- **About this exercise**
Using the data below, return every line that holds the word "does".

^^^^^^^^

-- ==== Sys2Proof/Machine/FitIssue.lean ====
section
/-! DEFINITION. The static checks of a BENCH section (03_benches.md R76, R96 to R98, R100, R542; 04_cutlists.md R118,
R120). -/

namespace Sys2Proof.Machine

/-- Slot n of a section, as a number. -/
def sectSlot (bs : List Byte) (n : Nat) : Nat := fieldLE bs (16 * n) 16

/-- Slots of a section. -/
def sectSlots (bs : List Byte) : Nat := bs.length / 16

/-- The entry count. -/
def sectEntries (bs : List Byte) : Nat := fieldLE bs 0 2

/-- Entry k: first cut, last cut, step, start slot. -/
def sectEntry (bs : List Byte) (k : Nat) : Nat × Nat × Nat × Nat :=
  let v := sectSlot bs (k + 1)
  (bitsOf v 0 32, bitsOf v 32 32, bitsOf v 64 16, bitsOf v 80 12)

/-- The entry table obeys R118. An entry that starts at or past the section's end is refused here, at step 7, and not as a
program of step 8 (DESIGN CHOICE, log 25). Reserved bits of an entry are ignored (00_scope.md R9). -/
def goodEntries (bs : List Byte) : Bool :=
  let e := sectEntries bs
  decide (1 ≤ sectSlots bs) && decide (e ≤ 256) && decide (e < sectSlots bs) && sectSlot bs 0 == e &&
    (List.range e).all (fun k =>
      let (first, last, step, start) := sectEntry bs k
      decide (first ≤ last) && decide (1 ≤ step) && decide (e < start) && decide (start < sectSlots bs))

/-- One instruction of a program: its slot, operation, words and first extension slot. -/
structure Ins where
  slot : Nat
  op : SeqOp
  w : SeqWords
  x : Slot
  deriving DecidableEq, Repr

/-- The instruction at a slot; none where R95 does not define it or its extension slots run past the section. -/
def insAt (bs : List Byte) (n : Nat) : Option Ins :=
  match slotOp (sectSlot bs n) with
  | none => none
  | some op =>
    if n + op.ext < sectSlots bs then
      some ⟨n, op, slotWords (sectSlot bs n), BitVec.ofNat 128 (sectSlot bs (n + 1))⟩
    else none

/-- Slot n breaks R542 by itself: an undefined instruction, extension slots past the section or a bad operand. -/
def slotFault (b : Nat) (bs : List Byte) (n : Nat) : Bool :=
  match insAt bs n with
  | none => true
  | some i => !goodSlot b i.op i.w i.x (BitVec.ofNat 128 (sectSlot bs (n + 2)))

/-- Slots that the instruction at slot n takes; an undefined slot counts as one. -/
def slotWidth (bs : List Byte) (n : Nat) : Nat :=
  match insAt bs n with
  | none => 1
  | some i => 1 + i.op.ext

/-- The slot after the program from slot n: after its END, or the section's end. -/
def programEnd (bs : List Byte) : Nat → Nat → Nat
  | 0, n => n
  | fuel + 1, n =>
    if sectSlots bs ≤ n then sectSlots bs
    else if (insAt bs n).any (fun i => i.op == .endProg) then n + 1
    else programEnd bs fuel (n + slotWidth bs n)

/-- The slots from n below stop at which instructions begin. -/
def insSlots (bs : List Byte) (stop : Nat) : Nat → Nat → List Nat
  | 0, _ => []
  | fuel + 1, n => if stop ≤ n then [] else n :: insSlots bs stop fuel (n + slotWidth bs n)

/-- The body of a LOOP: its instructions in order, none where it breaks R97. -/
def loopBody (bs : List Byte) (last : Nat) : Nat → Nat → Option (List Ins)
  | 0, _ => none
  | fuel + 1, n =>
    if n = last + 1 then some []
    else if last < n then none
    else match insAt bs n with
      | none => none
      | some i =>
        if i.op = .loop ∨ i.op = .endProg then none
        else (loopBody bs last fuel (n + 1 + i.op.ext)).map (fun t => i :: t)

/-- One instruction of a program, with the body that a LOOP repeats. -/
structure ProgStep where
  ins : Ins
  body : List Ins
  deriving DecidableEq, Repr

/-- The instructions of the program from slot n to END, each LOOP with its body; .error names the slot that breaks R97 or
the end without END (R98). -/
def program (bs : List Byte) : Nat → Nat → Except Nat (List ProgStep)
  | 0, n => .error n
  | fuel + 1, n =>
    match (if n < sectSlots bs then insAt bs n else none) with
    | none => .error n
    | some i =>
      if i.op = .endProg then .ok [⟨i, []⟩]
      else if i.op = .loop then
        let last := n + i.w.fa 0 8
        match loopBody bs last 256 (n + 1) with
        | none => .error n
        | some body =>
          match program bs fuel (last + 1) with
          | .error e => .error e
          | .ok rest => .ok (⟨i, body⟩ :: rest)
      else match program bs fuel (n + 1 + i.op.ext) with
        | .error e => .error e
        | .ok rest => .ok (⟨i, []⟩ :: rest)

/-- Cycles for which an instruction occupies its unit (R100). -/
def Ins.occupies (i : Ins) : Nat :=
  let per := fun n size => max 1 (ceilDiv n size)
  match i.op with
  | .awb | .aexp | .aimp | .abias => per i.w.winCount 64
  | .asamp => max 1 (2 * ceilDiv (i.w.fc 0 21) 512)
  | .sqnt => per (i.w.fc 4 12) 16
  | .spre =>
    let ta := i.w.fc 16 4
    let tb := i.w.fc 20 4
    let n := slotBits i.x 64 16 + 1
    let stream := bitOf i.w.c.toNat 30
    if ta = 9 then n
    else
      let pairs := n * issueM stream * 64 * issueK stream ta tb
      if ta = 8 then per pairs 16384 else per (pairs / 32) 4096
  | .vec op => if op = 4 ∨ op = 5 then 8 else 1
  | .trn _ => 4
  | _ => 1

/-- The set and the landing latency of an instruction that writes windows (R76, R100). One with a count of 0 acts on
nothing, so it lands no write (DEDUCED, log 24). -/
def Ins.lands (i : Ins) : Option (Nat × Nat) :=
  match i.op with
  | .mmt | .mms => some (i.w.fc 24 2, if i.w.fc 16 4 = 8 then 14 else 12)
  | .aclr | .aanc => if i.w.winCount = 0 then none else some (i.w.winSet, 1)
  | .aimp => if i.w.winCount = 0 then none else some (i.w.winSet, 6)
  | .abias => if i.w.winCount = 0 then none else some (i.w.winSet, 4)
  | .vred => some (i.w.fc 24 2, 10)
  | _ => none

/-- Where the issue check stands, counted from the cycle of the last issue. -/
structure IssueState where
  /-- Cycles that the next wait counts from later: the length of an OPEN. -/
  hold : Nat
  /-- Classes issued in this cycle. -/
  inCycle : List Nat
  /-- Cycles for which each class's unit is still busy. -/
  busy : Tab Nat
  /-- Landings to come: set, and cycles until then. -/
  landings : List (Nat × Nat)
  deriving DecidableEq, Repr

/-- w cycles later. -/
def IssueState.after (t : IssueState) (w : Nat) : IssueState :=
  if w = 0 then t
  else { t with
    hold := 0
    inCycle := []
    busy := (t.busy.filter (fun p => decide (w < p.2))).map (fun p => (p.1, p.2 - w))
    landings := (t.landings.filter (fun p => decide (w < p.2))).map (fun p => (p.1, p.2 - w)) }

/-- One more instruction issues as written; the slot where it breaks R76 or R96. -/
def IssueState.step (t : IssueState) (i : Ins) : Except Nat IssueState :=
  let t := t.after (i.w.wait.toNat + t.hold)
  let cls := i.op.cls
  let lands := match i.lands with
    | none => []
    | some (set, lat) => (List.range i.occupies).map (fun k => (set, k + lat))
  if 4 ≤ t.inCycle.length ∨ t.inCycle.contains cls ∨ (cls ≠ 0 ∧ 0 < Tab.get 0 t.busy cls) ∨ lands.any t.landings.contains then
    .error i.slot
  else .ok
    { hold := if i.op = .openWin then i.w.a.toNat else 0
      inCycle := t.inCycle ++ [cls]
      busy := if cls = 0 then t.busy else Tab.set 0 t.busy cls i.occupies
      landings := t.landings ++ lands }

/-- Instructions that issue one after another. -/
def issueRun : List Ins → IssueState → Except Nat IssueState
  | [], t => .ok t
  | i :: rest, t =>
    match t.step i with
    | .error n => .error n
    | .ok t => issueRun rest t

/-- A loop body issued n times. Once an iteration ends as it began, so does every later one. -/
def issueLoop (body : List Ins) : Nat → IssueState → Except Nat IssueState
  | 0, t => .ok t
  | n + 1, t =>
    match issueRun body t with
    | .error e => .error e
    | .ok u => if u = t then .ok u else issueLoop body n u

/-- The issue of a whole program, every iteration of its loops included. -/
def issueCheck : List ProgStep → IssueState → Option Nat
  | [], _ => none
  | p :: rest, t =>
    match t.step p.ins with
    | .error n => some n
    | .ok t =>
      match issueLoop p.body (if p.body = [] then 0 else p.ins.w.fb 0 16) t with
      | .error n => some n
      | .ok t => issueCheck rest t

/-- Cut runs with the first cut index of each. -/
def withFirst : Nat → List CutRun → List (Nat × CutRun)
  | _, [] => []
  | n, r :: t => (n, r) :: withFirst (n + r.count) t

/-- A progression first, first + step, … up to last has a member in [lo, hi): the smallest. -/
def progHit (first last step lo hi : Nat) : Option Nat :=
  let st := max step 1
  let m := if lo ≤ first then first else first + ceilDiv (lo - first) st * st
  if m ≤ last ∧ m < hi then some m else none

/-- The span of entry k's program: its start slot and the slot after its END. -/
def entrySpan (bs : List Byte) (k : Nat) : Nat × Nat :=
  let (_, _, _, start) := sectEntry bs k
  (start, programEnd bs (sectSlots bs + 1) start)

/-- Entry k covers a cut. -/
def entryCovers (bs : List Byte) (k c : Nat) : Bool :=
  let (first, last, step, _) := sectEntry bs k
  decide (first ≤ c ∧ c ≤ last ∧ (c - first) % max step 1 = 0)

/-- Entry k is the first that covers a cut, so it gives the program (R119). -/
def entryServes (bs : List Byte) (k c : Nat) : Bool := entryCovers bs k c && !(List.range k).any (fun j => entryCovers bs j c)

/-- Entry k gives the program of one of n cuts from lo on. -/
def entryRuns (bs : List Byte) (k lo n : Nat) : Bool :=
  let (first, last, step, _) := sectEntry bs k
  (progHit first last step lo (lo + n)).isSome && (List.range n).any (fun x => entryServes bs k (lo + x))

/-- The first fault of entry k's program: a slot by itself, loops and END (R97, R98), issue and landings (R76, R96), an
OPEN in a cut whose run has the open flag clear (R120), among those that the entry serves (R119). -/
def entryFault (b : Nat) (bs : List Byte) (runs : List CutRun) (k : Nat) : Option Nat :=
  let (_, _, _, start) := sectEntry bs k
  match (insSlots bs (entrySpan bs k).2 (sectSlots bs + 1) start).find? (slotFault b bs) with
  | some n => some n
  | none =>
    match program bs (sectSlots bs + 1) start with
    | .error n => some (min n (sectSlots bs - 1))
    | .ok is =>
      match issueCheck is ⟨0, [], [], []⟩ with
      | some n => some n
      | none =>
        if (withFirst 0 runs).any (fun (n, r) => !r.openOk && entryRuns bs k n r.count) then
          ((is.flatMap (fun p => p.ins :: p.body)).find? (fun i => i.op == .openWin)).map (fun i => i.slot)
        else none

/-- The slots from n that no entry's program holds and at which instructions begin, read one after another. -/
def strayFrom (bs : List Byte) (held : Nat → Bool) : Nat → Nat → List Nat
  | 0, _ => []
  | fuel + 1, n =>
    if sectSlots bs ≤ n then []
    else if held n then strayFrom bs held fuel (n + 1)
    else n :: strayFrom bs held fuel (n + slotWidth bs n)

/-- A stray slot breaks R542 by itself, or is a LOOP whose body breaks R97. -/
def strayFault (b : Nat) (bs : List Byte) (n : Nat) : Bool :=
  slotFault b bs n ||
    match insAt bs n with
    | none => true
    | some i => i.op == .loop && (loopBody bs (n + i.w.fa 0 8) 256 (n + 1)).isNone

/-- What step 8 finds in a section: the faulty slot. Programs are checked in the order of their entries, then the slots
that no program holds (R118, R542). -/
def badProgramSlot (b : Nat) (bs : List Byte) (runs : List CutRun) : Option Nat :=
  let es := List.range (sectEntries bs)
  match es.findSome? (entryFault b bs runs) with
  | some n => some n
  | none =>
    let spans := es.map (entrySpan bs)
    (strayFrom bs (fun n => spans.any (fun p => decide (p.1 ≤ n ∧ n < p.2))) (sectSlots bs + 1) (sectEntries bs + 1)).find?
      (strayFault b bs)

/-- The cut that R541 names for a faulty slot: the first cut of the first entry whose program holds it. -/
def slotCut (bs : List Byte) (n : Nat) : Nat :=
  ((List.range (sectEntries bs)).findSome? (fun k =>
    let (lo, hi) := entrySpan bs k
    if lo ≤ n ∧ n < hi then some (sectEntry bs k).1 else none)).getD 0xFFFFFFFF

/-- The instructions of a section after its entries, in slot order. -/
def sectIns (bs : List Byte) : List Ins :=
  (insSlots bs (sectSlots bs) (sectSlots bs + 1) (sectEntries bs + 1)).filterMap (insAt bs)

/-- The peer benches that MBB and MAX name (R546); a number above 159 is an instruction fault (R542). -/
def peerBenches (bs : List Byte) : List Nat :=
  ((sectIns bs).filterMap (fun i =>
    match i.op with
    | .mov 2 => some (slotBits i.x 16 8)
    | .mov 4 => if bitOf i.w.c.toNat 2 then none else some (slotBits i.x 16 8)
    | _ => none)).filter (· < 160)

end Sys2Proof.Machine
end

^^^^^^^^

- **Reply to the task**
/-- The instruction at a slot; none where R95 does not define it or its extension slots run past the section. -/
/-- A loop body issued n times. Once an iteration ends as it began, so does every later one. -/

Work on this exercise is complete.